French archaeologist (1647–1685)

Jacob Spon (or Jacques; in English dictionaries given as James; 1647 – 25 December 1685) was a French doctor and archaeologist. He was a pioneer in the exploration of the monuments of Greece, and a scholar of international reputation in the developing "Republic of Letters".

== Biography ==
Jacob Spon was born in 1647 in Lyon. His father was Charles Spon, a doctor and Hellenist, of a wealthy and cultured Calvinist banking family from Ulm that had been established since 1551 at Lyon, where they were members of the bourgeois élite. Following medical studies at Strasbourg, the younger Spon first met the son of a friend of his father, Charles Patin, who introduced him to antiquarian interests and the study of numismatics, then as now a window into the world of Classical Antiquity.

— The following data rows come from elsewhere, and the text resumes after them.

-- ==== Sys2Proof/Machine/Housekeeping.lean ====
section
/-! DEFINITION. The housekeeping round (R409 to R411), plausibility (R412, R413), the bands of dies and memories (R95 to R97,
R419), thermal levels (R414), shutdown by the always-on comparator (R416, R417) and its release. -/

namespace Sys2Proof.Machine
open Sys2Proof

/-- The housekeeping record changed. -/
def State.modHk (s : State) (f : Hk → Hk) : State := { s with hk := f s.hk }

/-! ## The round (R409 to R411) -/

/-- Beats of a round. -/
def roundBeats : Nat := 1953

/-- The evaluation beat of a round. -/
def evalBeat : Nat := 1947

/-- The sequence that the objects hold, as the entries that differ from the standard one. -/
def State.sequenceNow (s : State) : List (Nat × Nat) :=
  ((List.range 63).map fun e => (e, s.rd 0x2101 (e + 1))).filter fun x => x.1 ≠ x.2

/-- HOUSEKEEPING_ROUND (R409, R411): a round begins at beat 1,953·j with the sequence in effect. -/
def housekeepingRound (s : State) : State :=
  if !s.boot.released || s.power.s3.isSome || s.beat % roundBeats ≠ 0 then s
  else s.modHk fun h => { h with start := some s.beat, seqInUse := s.sequenceNow }

/-- The meaning of HOUSEKEEPING_ROUND. -/
def execHousekeepingRound (s : State) : Res := doneQuiet s (housekeepingRound s)

/-- The channel of an entry in the sequence in use. -/
def State.channelOf (s : State) (e : Nat) : Nat := if e = 63 then 63 else sget e e s.hk.seqInUse

/-- The latest entry of the round that converts a channel: the highest slot, HKB's where the slot is shared (R410). -/
def State.latestEntry (s : State) (ch : Nat) : Option Nat :=
  ((List.range 63).filter fun e => s.channelOf e = ch).foldl (fun b e =>
    match b with
    | none => some e
    | some d => if 2 * (d % 32) + d / 32 ≤ 2 * (e % 32) + e / 32 then some e else b) none

/-- A 12-bit code of the round. -/
def HkRound.code (h : HkRound) (e : Nat) : Nat := if e = 63 then h.e63b % 4096 else h.codes.getD e 0 % 4096

/-- A junction or HBM4 reading from its code, in 0.01 °C (R410). -/
def tempOf (code : Nat) : Int := 5 * (code : Int) - 4000

/-- A result of a check channel fails (R412). -/
def checkFails (ch code : Nat) : Bool :=
  (ch = 0 && (decide (code < 2376) || decide (2424 < code))) || (ch = 61 && decide (8 < code)) ||
    (ch = 62 && (decide (code < 3960) || decide (4040 < code)))

/-- Converter HKA (0) or HKB (1) fails its own checks (R412). -/
def converterFails (h : HkRound) (s : State) (conv : Nat) : Bool :=
  (List.range 63).any fun e => e / 32 = conv && checkFails (s.channelOf e) (h.code e)

/-- The entry-63 codes differ by more than 8 (R412). -/
def roundMismatch (h : HkRound) : Bool :=
  decide (8 < ((h.e63a % 4096 : Nat) - (h.e63b % 4096 : Nat) : Int).natAbs)

/-- A converter is at fault in the round (R412). -/
def converterFault (h : HkRound) (s : State) (conv : Nat) : Bool :=
  let own := converterFails h s conv
  let other := converterFails h s (1 - conv)
  if roundMismatch h then own = other || own else own

/-- The reading of a channel, whether its converter is at fault, and whether it is plausible (R413). -/
def readingOf (h : HkRound) (s : State) (ch : Nat) : Int × Bool × Bool :=
  match s.latestEntry ch with
  | none => (0, true, false)
  | some e =>
    let v := tempOf (h.code e)
    let fault := converterFault h s (e / 32)
    let jump := match s.hk.prev.find? fun x => x.1 = ch with
      | some (_, p) =>
        let was := (s.hk.prevFault.find? fun x => x.1 = ch && x.2).isSome
        !was && decide (1000 < (v - p).natAbs)
      | none => false
    (v, fault, !fault && decide (-4000 ≤ v) && decide (v ≤ 15000) && !jump)

/-! ## Supplies (R410, R430) -/

/-- The LSB of rail n's voltage channel in 0.25 mV, and of its current channel in 5 mA, for n = 1 to 16 (R430). -/
def railLsb (n : Nat) : Nat × Nat :=
  [(1, 20), (1, 20), (1, 10), (1, 10), (2, 10), (4, 2), (2, 10), (1, 10), (2, 1), (2, 2), (1, 2), (2, 1), (1, 10), (1, 10),
   (2, 1), (1, 1)].getD (n - 1) (1, 1)

/-- A measured value that its object's unit does not hold exactly becomes one of its two neighbours, which the manual leaves
open: a free value. -/
def roundedFree (num den : Nat) (s : State) : Nat × State :=
  if num % den = 0 then (num / den, s)
  else
    let d := s.draw
    (num / den + Config.freeValue d.1 % 2, d.2)

/-- The voltage and current of a rail reported where the round measured them (R410). -/
def reportRail (h : HkRound) (s : State) (n : Nat) : State :=
  let s := match s.latestEntry n with
    | some e =>
      let r := roundedFree (h.code e * (railLsb n).1) 4 s
      r.2.wr 0x2001 n r.1
    | none => s
  match s.latestEntry (16 + n) with
  | some e =>
    let r := roundedFree (h.code e * (railLsb n).2) 20 s
    r.2.wr 0x2002 n r.1
  | none => s

/-- Package power over the rails that the round measured, in units of 1.25 µW (R410). -/
def packagePower (h : HkRound) (s : State) : Nat :=
  ((List.range 16).map (· + 1)).foldl (fun p n =>
    match s.latestEntry n, s.latestEntry (16 + n) with
    | some v, some i => p + h.code v * (railLsb n).1 * (h.code i * (railLsb n).2)
    | _, _ => p) 0

/-- Rails and power reported, VPP_G held where it reads above 38.0 A (R442), and κ recalibrated for the next frame boundary
(R438). -/
def reportSupplies (h : HkRound) (s : State) : State :=
  let s := ((List.range 16).map (· + 1)).foldl (reportRail h) s
  let p := roundedFree (packagePower h s) 800000 s
  let s := p.2.wr 0x2000 0x01 p.1
  let s := match s.latestEntry 22 with
    | some e =>
      let r := roundedFree (h.code e * 2) 20 s
      let s := r.2.wr 0x2000 0x08 r.1
      s.modHk fun k => { k with vppHold := decide (380 < r.1) }
    | none => s
  let k := f32Div (f32Mul s.power.kappa (f32OfInt p.1)) (f32OfInt h.pest)
  let k := f32Max (f32OfRatio 4 5) (f32Min (f32OfRatio 5 4) k)
  { s with power := { s.power with kappaNext := some k } }

/-! ## Bands (R95 to R97, R419) -/

/-- The band that a reading in 0.01 °C meets by the entry conditions of R96. -/
def bandMet (v : Int) : Nat :=
  if 9500 < v then 4 else if 8000 ≤ v then 3 else if 6000 ≤ v then 2 else if 4000 ≤ v then 1 else 0

/-- The exit level of a band (R96). -/
def bandExit (b : Nat) : Int := [-1000000, 3800, 5800, 7800, 9300].getD b 9300

/-- The band after a reading, from the band before it (R96). -/
def bandAfter (v : Int) : Nat → Nat
  | 0 => bandMet v
  | b + 1 => if b + 1 < bandMet v then bandMet v else if v < bandExit (b + 1) then bandAfter v b else b + 1

/-- A die's reading judged (R95, R97): the band due at the next frame boundary, the hold in T4 on a rejected reading with SENSOR,
and its end after four consecutive plausible rounds. -/
def judgeDie (h : HkRound) (s : State) (d : Nat) : State :=
  let (v, _, ok) := readingOf h s (33 + d)
  let x := s.die d
  let due := sget x.band d s.hk.bandNext
  let n := if ok then min 4 (x.plausible + 1) else 0
  let waits := x.held || x.rejected
  let nextBand := if !ok then 4 else if waits then (if 4 ≤ n then bandMet v else 4) else bandAfter v due
  let s := s.modDie d fun x => { x with
    tj := if ok then some v else x.tj, plausible := n
    rejected := if ok then x.rejected else true
    eff := x.eff + Config.ageing (if ok then v else x.tj.getD 10000) }
  let s := s.modHk fun k => { k with bandNext := sput d nextBand k.bandNext }
  if ok then s else s.flag 0x2210 0x12 2

/-- A memory's band from a reading: a higher band at once, a lower one at the next frame boundary (R419). -/
def judgeMemory (m : Nat) (v : Int) (ok : Bool) (s : State) : State :=
  let cur := sget 0 m s.hk.memBand
  let b := if ok then bandAfter v cur else 4
  if cur < b then s.modHk fun k => { k with memBand := sset 0 m b k.memBand, memBandNext := sput m b k.memBandNext }
  else s.modHk fun k => { k with memBandNext := sput m b k.memBandNext }

/-- HBM4 stacks 0 to 3, then LPDDR5X devices 0 to 7 by their MR4 reports (R419). -/
def judgeMemories (h : HkRound) (s : State) : State :=
  let s := (List.range 4).foldl (fun s m =>
    let r := readingOf h s (57 + m)
    judgeMemory m r.1 r.2.2 s) s
  (List.range 8).foldl (fun s d =>
    match h.mr4[d]? with
    | some v => judgeMemory (4 + d) v true s
    | none => s) s

/-! ## Thermal levels (R414 to R416) -/

/-- A level entered unless it is in effect: bit 0 warning, bit 1 throttle. -/
def enterLevel (bit : Nat) (s : State) : State :=
  if bitOf (s.rd 0x2103 0x06) bit then s
  else
    let s := (s.flag 0x2103 0x05 bit).flag 0x2103 0x06 bit
    if bit = 1 then { s with power := { s.power with throttleFrom := some (s.beat + 1) } } else s

/-- T_max of the 24 junctions, an implausible reading counting as 100.00 °C (R414). -/
def maxJunction (h : HkRound) (s : State) : Int :=
  (List.range 24).foldl (fun m i =>
    let r := readingOf h s (33 + i)
    max m (if r.2.2 then r.1 else 10000)) (-4000)

/-- The levels that T_max enters; shutdown at 115.00 °C (R414, R416). -/
def judgeLevels (t : Int) (s : State) : State :=
  let s := ((s.wr 0x2103 0x01 (intBits 32 t)).bump 0x2103 0x07 1).modHk fun k => { k with tmax := some t }
  let s := if 9500 ≤ t then enterLevel 0 s else s
  let s := if 10200 ≤ t then enterLevel 1 s else s
  if 11500 ≤ t then shutdown 8 (shutdownRec s) s else s

/-- The readings of the round kept for the next one (R413). -/
def keepReadings (h : HkRound) (old s : State) : State :=
  let rs := (List.range 28).map fun i => (33 + i, readingOf h old (33 + i))
  s.modHk fun k => { k with
    start := none, prev := rs.map fun r => (r.1, r.2.1), prevFault := rs.map fun r => (r.1, r.2.2.1) }

/-- HOUSEKEEPING_EVALUATION (R409 to R414, R419, R438, R442): at the evaluation beat the result registers are written and the round
is judged. -/
def housekeepingEvaluation (h : HkRound) (s : State) : State :=
  match s.hk.start with
  | none => s
  | some b =>
    if s.beat < b + evalBeat || s.power.s3.isSome then s
    else
      let s := s.late (b + evalBeat)
      let old := s
      let s := (List.range 64).foldl (fun s e => s.wr 0x2100 (e + 1) (h.code e)) s
      let s := (List.range 28).foldl (fun s i => s.wr 0x2102 (i + 1) (intBits 32 (readingOf h s (33 + i)).1)) s
      let s := if roundMismatch h then (s.flag 0x2103 0x05 3).bump 0x2103 0x08 1 else s
      let s := reportSupplies h s
      let s := (List.range 8).foldl (judgeDie h) s
      let s := judgeMemories h s
      let s := keepReadings h old s
      judgeLevels (maxJunction h old) s

/-- The meaning of HOUSEKEEPING_EVALUATION. -/
def execHousekeepingEvaluation (h : HkRound) (s : State) : Res := done s (housekeepingEvaluation h s)

/-! ## The always-on comparator (R416, R417) -/

/-- COMPARATOR_TRIP (R416, R417): a diode has reached the trip level, and shutdown starts at the next tick. The comparator works
from VDD_AO alone, in every state. -/
def comparatorTrip (diode : Nat) (s : State) : State := shutdown 8 { shutdownRec s with unit := diode } s

/-- The meaning of COMPARATOR_TRIP. -/
def execComparatorTrip (diode : Nat) (s : State) : Res := done s (comparatorTrip diode s)

/-- SHUTDOWN_RELEASE (R416, R498): every diode reads below its release level, and once 976,563 beats have passed the hold ends with
a reset of cause 4. -/
def shutdownRelease (s : State) : State :=
  match s.power.s3 with
  | some (8, b) => if s.beat < b + holdBeats then s else beginReset 4 false s
  | _ => s

/-- The meaning of SHUTDOWN_RELEASE. -/
def execShutdownRelease (s : State) : Res := done s (shutdownRelease s)

/-- What a frame boundary does with the bands (R95, R97, R419): bands due take effect, counted and flagged, a hold starts or
ends, and memories move to lower bands. -/
def bandsAtBoundary (s : State) : State :=
  let s := (List.range 8).foldl (fun s d =>
    let x := s.die d
    let b := sget x.band d s.hk.bandNext
    let ends := (x.held || x.rejected) && decide (4 ≤ x.plausible)
    let s := s.modDie d fun x => { x with
      band := b, held := if ends then false else x.held || x.rejected, rejected := false }
    if b = x.band then s else (s.flag 0x2210 0x09 d).bump 0x2213 (d + 1) 1) s
  s.modHk fun k => { k with
    bandNext := [], memBandNext := []
    memBand := k.memBandNext.foldl (fun l x => sset 0 x.1 x.2 l) k.memBand }

/-- THERMAL_LEVEL_EXIT (R414): at a frame boundary a level ends where the latest evaluation gave a T_max below its exit level; a
frame in which throttle was in effect is counted (R415). -/
def levelsAtBoundary (s : State) : State :=
  let s := if s.power.throttleFrom.isSome then s.bump 0x2103 0x09 1 else s
  match s.hk.tmax with
  | none => s
  | some t =>
    let s := if t < 9000 then s.wr 0x2103 0x06 (clearBit (s.rd 0x2103 0x06) 0) else s
    if t < 9800 then
      { (s.wr 0x2103 0x06 (clearBit (s.rd 0x2103 0x06) 1)) with power := { s.power with throttleFrom := none } }
    else s

/-- The temperature gain of a die (R100): 60 mV ÷ (V_u · (1 + α · (T_j − 30 °C))), exact before one rounding. -/
def tempGain (x : Die) : F32 :=
  let vu : Nat := [6000, 5455, 5000, 4660, 4444].getD x.band 4444
  let t : Int := if x.held then 10000 else x.tj.getD 10000
  f32OfRatio (6000 * 20000) (vu * (20000 + (t - 3000)).toNat)

end Sys2Proof.Machine
end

In Paris, Jacob Spon lodged with Patin's father, Guy Patin. At Montpellier he received his doctorate in medicine (1668) and subsequently practiced in Lyon to a wealthy clientele. There his first publication appeared, a Recherche des antiquités et curiosités de la ville de Lyon and he entered into correspondence with a wider circle of savants: the abbé Claude Nicaise at Dijon, du Cange at Paris, the erudite circles that gravitated to le Grand Dauphin and the duc d'Aumont. Among his correspondents were the courtier-theologian Jacques-Bénigne Bossuet, the philosopher Pierre Bayle, Pierre Carcavy, the Jesuit scholar François d'Aix de la Chaise, confessor to the King, and François Charpentier. He met Jean Mabillon when Mabillon passed through Lyon in 1682.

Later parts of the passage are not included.